Speed suit: Eminent domain vote repeals constitutional protections

Leland Speed concedes he may be relying on a “technical violation” in a lawsuit to stop a statewide vote on banning the use of eminent domain to take private property.

But he’s got to do whatever he can to keep a “dumb” result from occurring, said Speed, a longtime Jackson real estate investor and now interim head of the Mississippi Development Authority.

Like almost everyone else in the state, Speed expects the ballot initiative to outlaw the taking of private property for private purposes would win overwhelmingly. That’s why Speed said he is working so hard to keep the vote from happening, though he emphasized he is suing as a private citizen — not an MDA official.

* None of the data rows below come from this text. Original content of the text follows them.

/-- Everything a step can do: a stopped block stays; a held instruction offers its pending events; a listing the host
does not accept holds the block; otherwise the instruction at `Ip` runs after the start of the step. -/
theorem cycle_cases (s : State) :
    (s.run ≠ .running ∧ cycle s = .next s) ∨
    (s.run = .running ∧ ∃ p x m r, s.hold = some (.instruction p x m r) ∧ cycle s = .next (deliver p x m r s)) ∨
    (s.run = .running ∧ ¬ HoldsInstruction s ∧ listingBlocked s = true ∧
      cycle s = .next { s with listed := true, hold := some .listing }) ∨
    (s.run = .running ∧ ¬ HoldsInstruction s ∧ listingBlocked s = false ∧ cycle s = runInstr (announce s)) := by
  by_cases hr : s.run = .running
  · by_cases hh : HoldsInstruction s
    · obtain ⟨p, x, m, r, h⟩ := hh
      refine .inr (.inl ⟨hr, p, x, m, r, h, ?_⟩)
      unfold cycle; rw [hr, h]
    · have he := cycle_eq_beginStep hr hh
      unfold beginStep at he
      cases hb : listingBlocked s
      · exact .inr (.inr (.inr ⟨hr, hh, rfl, by rw [he, hb]; rfl⟩))
      · exact .inr (.inr (.inl ⟨hr, hh, rfl, by rw [he, hb]; rfl⟩))
  · refine .inl ⟨hr, ?_⟩
    unfold cycle
    cases h : s.run with
    | running => exact absurd h hr
    | halted => rfl
    | faulted f k => rfl

/-- A running block under the host's duty: a step is the instruction at `Ip` after the start of the step. -/
theorem cycle_of_accepts {s : State} (hr : s.run = .running) (hc : s.outCredit = none) (hh : s.hold = none) :
    cycle s = transact (announce s) := by
  have hno : ¬ HoldsInstruction s := by rintro ⟨p, x, m, r, h⟩; rw [hh] at h; cases h
  have hc' : (announce s).outCredit = none := by show s.outCredit.map _ = none; rw [hc]; rfl
  have hb := listingBlocked_of_accepts hc
  rw [cycle_eq_beginStep hr hno, beginStep, hb]
  show runInstr (announce s) = _
  rcases runInstr_cases (announce s) with ⟨r, h1, h2⟩ | ⟨t, h1, h2⟩
  · rw [h1, h2]
  · rw [h1, h2, settle_of_accepts hc' rfl h1]

/-- The word put at an index is there. -/
theorem getElem?_putWord (w : InstrWord) : ∀ (k : Nat) (p : List InstrWord), (putWord w k p)[k]? = some w
  | 0, [] => rfl
  | 0, _ :: _ => rfl
  | k + 1, [] => by simpa [putWord] using getElem?_putWord w k []
  | k + 1, _ :: rest => by simpa [putWord] using getElem?_putWord w k rest

end Sys2Proof.Machine
end

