/-! ### Reset and the status interface -/

/-- Settles O8: the field lemmas of `assertReset`. -/
theorem resetKeepsTheInputs : Obligations.ResetKeepsTheInputs := fun s =>
  ⟨assertReset_cfg s, assertReset_prog s, assertReset_cfgDetails s, assertReset_cfgInstructions s,
    assertReset_outCredit s, assertReset_hold s⟩

theorem obsStack_eq {s : State} {k : Nat} (hk : k < s.cfg.stackCap) : obsStack s k = some (s.cell k) :=
  stkRead_eq_some.mpr ⟨by omega, by omega, rfl⟩

/-- Settles O10: each signal is read off the run state. -/
theorem statusShowsRunStateCodeAndIndex : Obligations.StatusShowsRunStateCodeAndIndex := by
  refine ⟨fun s h => ?_, fun s h => ?_, fun s kind k h => ?_, by decide, fun _ => rfl, fun _ _ => obsStack_eq⟩ <;>
    simp [statusState, statusFaultCode, statusFaultIp, h]

theorem showsInputs_own {s : State} (h : programLengthOk s.prog.length = true) :
    ShowsInputs s s.prog s.cfgDetails s.cfgInstructions :=
  ⟨statusProgLen_toNat h, fun _ _ => rfl, rfl, rfl⟩

/-- What the interface shows determines the inputs. -/
theorem inputs_of_showsInputs {s : State} {words : List InstrWord} {details instructions : Bool}
    (hlen : programLengthOk s.prog.length = true) (h : ShowsInputs s words details instructions) :
    s.prog = words ∧ s.cfgDetails = details ∧ s.cfgInstructions = instructions := by
  obtain ⟨hN, hwords, hdetails, hinstructions⟩ := h
  rw [statusProgLen_toNat hlen] at hN
  refine ⟨List.ext_getElem? fun k => ?_, hdetails, hinstructions⟩
  rcases Nat.lt_or_ge k words.length with hk | hk
  · exact hwords k hk
  · rw [List.getElem?_eq_none hk, List.getElem?_eq_none (hN ▸ hk)]

/-- States with the same inputs show the same. -/
theorem showsInputs_congr {s t : State} {words : List InstrWord} {details instructions : Bool}
    (h : ShowsInputs s words details instructions) (hkeeps : KeepsProgramAndFlags s t) :
    ShowsInputs t words details instructions := by
  obtain ⟨_, hprog, hd, hi⟩ := hkeeps
  obtain ⟨hN, hwords, hdetails, hinstructions⟩ := h
  exact ⟨statusProgLen_congr hprog ▸ hN, fun k hk => (statusProgWord_congr hprog k).trans (hwords k hk),
    hd.trans hdetails, hi.trans hinstructions⟩

/-- Settles O59: the signals are functions of the inputs, which no step and no reset changes. -/
theorem statusShowsTheConfigurationInputs : Obligations.StatusShowsTheConfigurationInputs :=
  ⟨fun _ => showsInputs_own, fun _ _ _ _ => inputs_of_showsInputs, fun _ _ _ _ hlen => showsInputs_own hlen,
    fun _ _ _ _ h => ⟨showsInputs_congr h ⟨rfl, rfl, rfl, rfl⟩,
      fun _ hstep => showsInputs_congr h (step_keepsProgramAndFlags hstep)⟩⟩

/-! ### The invariant -/

/-- Settles O11: the reset registers are in their domains whatever the build, and the stack is empty. -/
theorem resetMeetsTheInvariant : Obligations.ResetMeetsTheInvariant := by
  refine ⟨by decide, fun s hbuild => ⟨hbuild, ?_, .inl (reg_assertReset s .eq), ⟨rfl, rfl⟩, rfl, rfl⟩⟩
  have hsp : ((assertReset s).reg .sp).toInt = -1 := by rw [reg_assertReset]; decide
  exact ⟨by omega, by omega⟩

theorem faultIndexOk_of_not_faulted {s : State} (h : ¬ IsFaulted s) : faultIndexOk s = true := by
  unfold faultIndexOk
  split
  · next f k hf => exact absurd ⟨f, k, hf⟩ h
  all_goals rfl

theorem faultIndexOk_takeFault (kind : FaultKind) (s : State) : faultIndexOk (takeFault kind s) = true :=
  decide_eq_true rfl

/-- The increment writes no register that has a domain. -/
theorem retire_inDomains {u : State} (h : InDomains u) (k : Word) (w : InstrWord) : InDomains (retire k w u) := by
  rcases retire_cases k w u with ⟨_, he⟩ | ⟨_, he⟩ <;> rw [he]
  · exact h
  · exact putReg_inDomains (r := .ip) (v := u.reg .ip + 1#32) h rfl

/-- A handler's answer, retired, shows the index of the fault it stopped on. -/
theorem retire_faultIndexOk {i : Instr} {s u : State} (hrun : s.run = .running) (h : exec i s = .next u) (k : Word)
    (w : InstrWord) : faultIndexOk (retire k w u) = true := by
  by_cases hf : IsFaulted u
  · rw [retire_of_faulted hf]
    obtain ⟨kind, j, hj⟩ := hf
    obtain ⟨_, rfl⟩ := stopsWith_of_faulted hrun h hj
    exact faultIndexOk_takeFault kind s
  · rw [retire_of_not_faulted hf]
    exact faultIndexOk_of_not_faulted (s := { u with regs := _, out := _ }) hf

/-- What the instruction at `Ip` leaves, before its events are offered, is within the domains. -/
theorem transact_inDomains {s t : State} (hrun : s.run = .running) (hcfg : s.cfg.wf = true) (hdom : InDomains s)
    (h : transact s = .next t) : InDomains t ∧ faultIndexOk t = true := by
  rcases transact_cases s with ⟨_, he⟩ | ⟨_, _, _, _, he⟩ | ⟨w, i, hf, hd, _⟩
  · cases h.symm.trans he
    exact ⟨hdom, faultIndexOk_takeFault _ s⟩
  · cases h.symm.trans he
    exact ⟨hdom, faultIndexOk_takeFault _ s⟩
  · rcases transact_decoded hf hd with ⟨u, hu, hnext⟩ | ⟨r, _, hfault⟩
    · cases h.symm.trans hnext
      exact ⟨retire_inDomains (exec_inDomains (s := handlerInput w s) hcfg hdom hu) _ w,
        retire_faultIndexOk (s := handlerInput w s) hrun hu _ w⟩
    · cases h.symm.trans hfault

/-- The domains are a matter of the build, the registers and the stack. -/
theorem inDomains_congr {s t : State} (h : InDomains s) (hcfg : t.cfg = s.cfg) (hregs : t.regs = s.regs)
    (hstk : t.stk = s.stk) : InDomains t := by
  unfold InDomains SpOk EqOk StackOk State.reg at h ⊢
  rwa [hcfg, hregs, hstk]

/-- An offer of values within the domains keeps the invariant: when it is accepted they become the block's, else the
block holds on them with events left. -/
theorem deliver_stateInv {p : List Event} {x : Regs} {m : Stack} {r : RunState} {s : State} (hbuild : BuildOk s)
    (hdom : InDomains s) (hrun : s.run = .running) (hlisted : s.listed = true)
    (hleft : InDomains { s with regs := x, stk := m, run := r })
    (hindex : faultIndexOk { s with regs := x, stk := m, run := r } = true) : StateInv (deliver p x m r s) := by
  rcases deliver_cases p x m r s with ⟨_, he⟩ | ⟨n, hn, _, he⟩ <;> rw [he]
  · obtain ⟨hsp, heq, hstk⟩ := hleft
    exact ⟨hbuild, hsp, heq, hstk, hindex, rfl⟩
  · obtain ⟨hsp, heq, hstk⟩ := hdom
    refine ⟨hbuild, hsp, heq, hstk, faultIndexOk_of_not_faulted (not_isFaulted_of_running hrun), ?_⟩
    rw [holdOk_instruction rfl]
    exact ⟨hrun, hlisted, by simpa using hn, hleft, hindex⟩

/-- Settles O12: a stopped block stays; a held instruction leaves what the invariant says of it; a blocked listing is a
hold in a step that has begun; and the instruction at `Ip` leaves values within the domains. -/
theorem stepKeepsTheInvariant : Obligations.StepKeepsTheInvariant := by
  intro s t ⟨hbuild, hsp, heq, hstk, hindex, hhold⟩ hstep
  rcases step_next_cases hstep with ⟨_, rfl⟩ | ⟨hr, p, x, m, r, hh, rfl⟩ | ⟨hr, _, _, rfl⟩ |
    ⟨hr, _, _, u, es, hu, _, ⟨hsame, _⟩, rfl⟩
  · exact ⟨hbuild, hsp, heq, hstk, hindex, hhold⟩
  · obtain ⟨_, hlisted, _, hleft, hleftIndex⟩ := (holdOk_instruction hh).mp hhold
    exact deliver_stateInv hbuild ⟨hsp, heq, hstk⟩ hr hlisted hleft hleftIndex
  · exact ⟨hbuild, hsp, heq, hstk, hindex, decide_eq_true ⟨hr, rfl⟩⟩
  · obtain ⟨hleft, hleftIndex⟩ := transact_inDomains (s := announce s) hr hbuild.1 ⟨hsp, heq, hstk⟩ hu
    exact deliver_stateInv hbuild ⟨hsp, heq, hstk⟩ hr rfl (inDomains_congr hleft hsame.symm rfl rfl) hleftIndex

/-- Inside the domains the instruction at `Ip` is no fault of the model. -/
theorem transact_answers {s : State} (hsp : SpOk s) : ∃ t, transact s = .next t := by
  rcases transact_cases s with ⟨_, he⟩ | ⟨_, _, _, _, he⟩ | ⟨w, i, hf, hd, _⟩
  · exact ⟨_, he⟩
  · exact ⟨_, he⟩
  · obtain ⟨u, hu⟩ := exec_answers i (s := handlerInput w s) hsp
    rcases transact_decoded hf hd with ⟨_, _, hnext⟩ | ⟨r, hr, _⟩
    · exact ⟨_, hnext⟩
    · cases hu.symm.trans hr

/-- Settles O13: only the instruction at `Ip` could answer anything but a next state. -/
theorem stepAnswersInsideTheInvariant : Obligations.StepAnswersInsideTheInvariant := by
  intro s ⟨_, hsp, _⟩
  rcases cycle_cases s with ⟨_, hc⟩ | ⟨_, _, _, _, _, _, hc⟩ | ⟨_, _, _, hc⟩ | ⟨_, _, _, hc⟩
  · exact ⟨_, hc⟩
  · exact ⟨_, hc⟩
  · exact ⟨_, hc⟩
  · obtain ⟨u, hu⟩ := transact_answers (s := announce s) hsp
    exact ⟨_, hc.trans (runInstr_of_transact hu)⟩

/-! ### Stopped blocks and `Hlt` -/

theorem core_run_succ (n : Nat) {s t : State} (h : step s = .next t) :
    Host.Core.run Sys2Proof.core (n + 1) s = Host.Core.run Sys2Proof.core n t := by
  have hcore : Sys2Proof.core.step s = .next t := h
  simp only [Host.Core.run, hcore]

theorem step_of_stopped {s : State} (h : s.run ≠ .running) : step s = .next s := cycle_of_stopped h
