-- ==== Sys2Proof/Word.lean ====
section
/-! DEFINITION. The words of LMC's ports and the binary64 type (00_scope.md R11, R14, R15; 20_memory.md R52). -/

namespace Sys2Proof

/-- One 64-bit word of the command port (R52, R65); bit 0 is the least significant bit (R14). -/
abbrev W64 := BitVec 64

/-- An IEEE 754 binary64 value, held as its interchange encoding (R11, R15): bit 63 is the sign, bits 62:52
are the biased exponent, bits 51:0 the fraction. `F64.bits` is the spec's `bits(a)`, the constructor its
`f64_of_bits(w)`. Every bit pattern is a value, so that a word which only passes through (`PANW`) keeps its bits. -/
structure F64 where
  bits : W64
deriving DecidableEq, Repr, Inhabited

/-- The sign bit `a[63]`. -/
def F64.sign (a : F64) : Bool := a.bits.getLsbD 63

/-- The biased exponent field `a[62:52]`. -/
def F64.expo (a : F64) : Nat := (a.bits.extractLsb' 52 11).toNat

/-- The fraction field `a[51:0]`. -/
def F64.frac (a : F64) : Nat := (a.bits.extractLsb' 0 52).toNat

/-- Bits 62:0, the encoding without its sign, as a number. -/
def F64.mag (a : F64) : Nat := (a.bits.extractLsb' 0 63).toNat

end Sys2Proof
end

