-- ==== Sys2Proof/Machine/Dispatch.lean ====
section
/-! DEFINITION. One arm per command: each calls the command's own meaning. -/

namespace Sys2Proof.Machine

def exec (i : Instr) (s : State) : Host.Outcome State Fault Refusal :=
  match i with
  | .init w0 w1 w2 => Sys2Proof.Machine.execInit w0 w1 w2 s
  | .frame xs => Sys2Proof.Machine.execFrame xs s
  | .osframe ys => Sys2Proof.Machine.execOsframe ys s
  | .osfail => Sys2Proof.Machine.execOsfail s
  | .close => Sys2Proof.Machine.execClose s
  | .reset => Sys2Proof.Machine.execReset s
  | .rd sel db => Sys2Proof.Machine.execRd sel db s

end Sys2Proof.Machine
end

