-- ==== Sys2Proof/Laws/PerInstr.lean ====
section
/-! SUPPORT. Lemmas made per instruction: the shape of an encoding. -/

namespace Sys2Proof.Laws

/-- The length field of a header is what was put there. -/
theorem lenField_headerWord (op sel len : BitVec 8) (db : Bool) : lenField (headerWord op sel len db) = len := by
  apply BitVec.eq_of_getLsbD_eq
  intro k hk
  simp only [lenField, headerWord, BitVec.getLsbD_extractLsb', BitVec.getLsbD_append, hk]
  have h1 : ¬ 40 + k < 32 := by omega
  have h2 : ¬ 40 + k - 32 < 7 + 1 := by omega
  have h4 : 40 + k - 32 - (7 + 1) = k := by omega
  have h5 : ¬ 8 ≤ k := by omega
  simp [h1, h2, h4, h5]

namespace EncodeShape

/-- A well-formed command is encoded as a header and as many words as the header announces (30_encoding.md R67). -/
def Statement (i : Instr) : Prop :=
  wellFormed i = true → ∃ h pay, encode i = h :: pay ∧ (lenField h).toNat = pay.length

theorem init (w0 w1 w2 : W64) : Statement (.init w0 w1 w2) := fun _ =>
  ⟨_, _, rfl, by simp [lenField_headerWord]⟩

theorem frame (xs : List F64) : Statement (.frame xs) := fun h =>
  ⟨_, _, rfl, by
    have : xs.length ≤ maxPayload := by simpa [wellFormed] using h
    have h' : xs.length < 256 := by simpa [maxPayload] using Nat.lt_succ_of_le this
    simp [lenField_headerWord, Nat.mod_eq_of_lt h']⟩

theorem osframe (ys : List F64) : Statement (.osframe ys) := fun h =>
  ⟨_, _, rfl, by
    have : ys.length ≤ maxPayload := by simpa [wellFormed] using h
    have h' : ys.length < 256 := by simpa [maxPayload] using Nat.lt_succ_of_le this
    simp [lenField_headerWord, Nat.mod_eq_of_lt h']⟩

theorem osfail : Statement .osfail := fun _ => ⟨_, _, rfl, by simp [lenField_headerWord]⟩

theorem close : Statement .close := fun _ => ⟨_, _, rfl, by simp [lenField_headerWord]⟩

theorem reset : Statement .reset := fun _ => ⟨_, _, rfl, by simp [lenField_headerWord]⟩

theorem rd (sel : Selector) (db : Bool) : Statement (.rd sel db) := fun _ =>
  ⟨_, _, rfl, by simp [lenField_headerWord]⟩

end EncodeShape
end Sys2Proof.Laws
end

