theorem LivePeaks.of_facade_eq {t : State} (h : LivePeaks nch sp k spk tpk s) (ht : t.facade = s.facade) :
    LivePeaks nch sp k spk tpk t := by
  obtain ⟨ph, r, hs, hp, hr⟩ := h
  exact ⟨ph, r, ht.trans hs, hp, hr⟩

theorem livePeaks_commitFrame {r : Session} (h : PeaksAt nch sp k spk tpk r) (u : State) :
    LivePeaks nch sp k spk tpk (commitFrame r u) := by
  rcases commitFrame_cases r u with ⟨_, hc⟩ | ⟨_, hc⟩ <;> rw [hc]
  · exact ⟨_, _, rfl, nofun, h.blockCycle _⟩
  · exact ⟨_, _, rfl, nofun, h⟩

/-- A refused frame delivers nothing and moves no peak. -/
theorem livePeaks_checkFrame {xs : List F64} {r : Session} {u : State} (spkOf tpkOf : List F64 → F64)
    (h : LivePeaks nch sp k (spkOf []) (tpkOf []) s) (hnch : r.nch = nch)
    (hu : xs.length = nch.toNat → LivePeaks nch sp k (spkOf xs[k]?.toList) (tpkOf xs[k]?.toList) u) :
    LivePeaks nch sp k (spkOf (deliveredTo nch.toNat k xs).toList) (tpkOf (deliveredTo nch.toNat k xs).toList)
      (checkFrame xs r s u) := by
  subst hnch
  rcases checkFrame_cases xs r s u with ⟨hl, hc⟩ | ⟨_, hx, hc⟩ | ⟨hl, hx, hc⟩ <;> rw [hc]
  · rw [deliveredTo_of_length_ne hl]
    exact h.of_facade_eq rfl
  · rw [deliveredTo_of_not_finite hx]
    exact h.of_facade_eq rfl
  · rw [deliveredTo_of_accepted hl hx]
    exact hu hl

/-- FRAME in a live session: the checks of a frame, then the frame ingested (R158). -/
theorem exec_frame_live {ph : Phase} {r : Session} (xs : List F64) (hs : s.facade = .active ph r) (hp : ph ≠ .closed) :
    exec (.frame xs) s = .next (checkFrame xs r s
      (respondOk (commitFrame (ingestFrame xs r) (requestResample xs r s)))) :=
  congrArg _ (whenLive_live _ hs hp)

/-- FRAME, OSFRAME and RD keep the session live, and raise the peaks of channel `k` by what they deliver to it. -/
theorem exec_streaming {i : Instr} (hi : isStreaming i = true) (h : LivePeaks nch sp k spk tpk s) :
    ∃ t, exec i s = .next t ∧
      LivePeaks nch sp k (raiseWhen sp (rawSamples nch.toNat k [i]) spk)
        (raiseAll (oversampledSamples nch.toNat k [i]) tpk) t := by
  have ⟨ph, r, hs, hp, hr⟩ := h
  cases i with
  | frame xs =>
    refine ⟨_, exec_frame_live xs hs hp, ?_⟩
    rw [rawSamples_frame]
    refine livePeaks_checkFrame (raiseWhen sp · spk) (fun _ => tpk) ?_ hr.nch_eq fun hl => ?_
    · rwa [raiseWhen_nil]
    · exact (livePeaks_commitFrame (hr.ingestFrame hl) _).of_facade_eq rfl
  | osframe ys =>
    have hraw : rawSamples nch.toNat k [.osframe ys] = [] := rfl
    refine ⟨_, exec_osframe_live ys hs hp, ?_⟩
    rw [hraw, raiseWhen_nil, oversampledSamples_osframe, if_pos hr.active]
    exact livePeaks_checkFrame (fun _ => spk) (raiseAll · tpk) h hr.nch_eq fun hl =>
      ⟨ph, _, rfl, hp, hr.foldTruePeaks hl⟩
  | rd sel db =>
    have hraw : rawSamples nch.toNat k [.rd sel db] = [] := rfl
    obtain ⟨t, hexec, hfac, -⟩ := exec_of_isRead (i := .rd sel db) rfl s
    rw [hraw, raiseWhen_nil]
    exact ⟨t, hexec, h.of_facade_eq hfac⟩
  | _ => cases hi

“It’s such an emotional issue — protecting people’s property rights. Who can be against that?”

On the other hand, said Speed, “Mississippi just can’t eliminate itself from major economic development. It just doesn’t make any sense.”

The speed in which the Mississippi Farm Bureau and other organizers collected the more than 119,000 signatures to qualify for the ballot is a clear sign of how Mississippi voters see the measure, though Speed said he does not think “people have really focused on this thing.”

That would be news to referendum proponent Ron Aldridge , state director of the National Federation of Independent Business. “I think they have heard the people speak,” Aldridge said, citing the 119,000-plus signatures and the parade of 2012 statewide political candidates who have joined in pushing for the constitutional change.

Mississippians, Aldridge said, have been worrying about the taking of their property by private enterprise ever since the U.S. Supreme Court’s “crazy 5-4 decision in Kelo that took that right away.” The 2005 ruling in Kelo vs. the City of New London upheld the constitutionality of the taking of private property for economic development purposes.

Speed’s attorney, Fred Banks of Jackson, will argue at a Circuit Court hearing July 25 that initiative organizers failed to meet rules for changing the state’s governing document.

In listing supposed constitutional violations, Banks said the state constitution forbids using the ballot initiative for “the proposal, modification or repeal of any portion of the Bill of Rights of the (Mississippi) constitution.”

This limit on the ballot initiative is designed to keep “majoritarian impulses” from trampling on the rights of individuals, minorities and separate regions of the state, Banks wrote in his filing.

To trump this protection, approval of two-thirds of each house of the Legislature would be required, along with a majority popular vote, Banks said.

Banks addresses the role of the judiciary in his final claims of constitutional flaws. The ballot initiative amounts to a “modification” that unlawfully removes judicial control of the determination of what is a “public purpose” for the taking of private property, he said.

Further, Banks said, the ballot initiative amounts to a “repeal” of a provision of the Bill of the Rights by prohibiting a court from determining that certain economic development projects were for a “public use.”

In detailing why a need for relief exists, Banks said passage of the eminent domain limit would keep a property owner who wanted to sell from doing so. “It will in fact take away sale opportunities from many owners,” he said.

He also warned that that if the initiative process can be used to modify or repeal property tights, “it could be used in the future to take away those rights if a popular majority chose to do so.”